The ambiguous conclusions presented in the studies regarding the effectiveness of hearing protectors with electronic systems to improve the reception of useful signals may have resulted from the fact that most currently existing hearing protector solutions have predetermined characteristics for sound transmission frequency, with no possibility of the user influencing their shape. At the Central Institute for Labour Protection–National Research Institute (Poland), work is being carried out to develop earplugs that have, among other things, a function that allows for shaping the frequency response in octave bands of the acoustic signal emitting under the earplugs. This function implemented in the electronic system could significantly improve the reception of useful signals. The aim of this article was to present the results of research that verified the performance of filters implemented in earplugs in controlling the frequency response.

2. Materials and Methods

2.1. Scope of Research Conducted

The essence of the operation of the designed earplugs was to filter the acoustic signal transmitted to the user and to properly protect the employee’s hearing. This study analyzed the issue of the functioning of filters that allowed for the correction of the signal’s frequency response. It should be noted that the final solution of the earplugs must also include a limiter that will reduce the signal amplification to a level that is safe for the user, regardless of the settings of the individual filters.
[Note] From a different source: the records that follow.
/-- Two fields of 18 and 6 bits in an immediate: the low one. -/
theorem imm_low_18_6 (hi : BitVec 18) (lo : BitVec 6) : ((hi ++ lo : BitVec 24).setWidth 32).extractLsb' 0 6 = lo :=
  cut_append_low hi lo 32 (by decide)
/-- Two fields of 18 and 6 bits in an immediate: the high one. -/
theorem imm_high_18_6 (hi : BitVec 18) (lo : BitVec 6) : ((hi ++ lo : BitVec 24).setWidth 32).extractLsb' 6 18 = hi :=
  cut_append_high hi lo 32 (by decide)

namespace Candidate

/-- The form named by the word of `i` is `i`. -/
def Statement (i : Instr) : Prop := ∀ f, i.fields = some f → f.candidate = some i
This allows for the protection of the hearing of the user of the earplugs in the event of an increase in the noise level.
In order to verify the operation of the developed filters, two stages of research were carried out, i.e., electrical measurements, and then measurements using acoustic signals. The first stage of research allowed us to check whether the implementation of filters in the sound processor was correct. In the next stage, the developed test circuit with a sound processor that contained developed filters was connected with standard pre-molded earplugs. It allowed us to assess how the acoustic signal was shaped after passing through the complete signal-processing path.

2.2. Implementation of Filters in the Sound Processor

The developed earplugs consisted of a sound processor, a BAR (Balanced Armature Receiver) loudspeaker and a MEMS (microelectromechanical system) microphone. In order to implement the frequency response control function in the sound processor, digital bandpass filters with center frequencies of 125, 250, 500, 1000, 2000, 4000 and 8000 Hz were implemented. These frequencies were selected due to the fact that hearing protectors were selected using the octave band method using data in the octave frequency bands with the center frequencies given above [4]. This range completely covers the speech range of 170–4000 Hz [17]; therefore, switching on all filters will eliminate the effects of attenuation, allowing speech to be heard in its entire range. In addition, the proposed filtration range also includes the range in which auditory danger signals are designed. In accordance with the requirements of the EN ISO 7731 standard [18], warning signal frequencies should be such that spectral components are present in the range of 500–2500 Hz, and it is recommended that at least two dominant spectral components are present in the range of 500–1500 Hz. In practice, there are also signaling devices that emit a signal with frequencies above the specified range, but not higher than 4 kHz [19].
When designing the filters, the guidelines presented in the EN 61260-1 standard were used [20] concerning the properties of octave and partial-octave bandpass filters. The design was also based on experience in designing filters for the level-dependent system proposed for use in earmuffs [21]. This article describes the process of designing the octave filters, including determining, among other things, the exact lower and upper octave band frequencies of individual digital filters and the minimum and maximum values of the frequency characteristics of the class 2 octave filter. The rest of this article presents the work conducted to verify the correct operation of digital filters and to check the operation of the frequency response control function of level-dependent earplugs.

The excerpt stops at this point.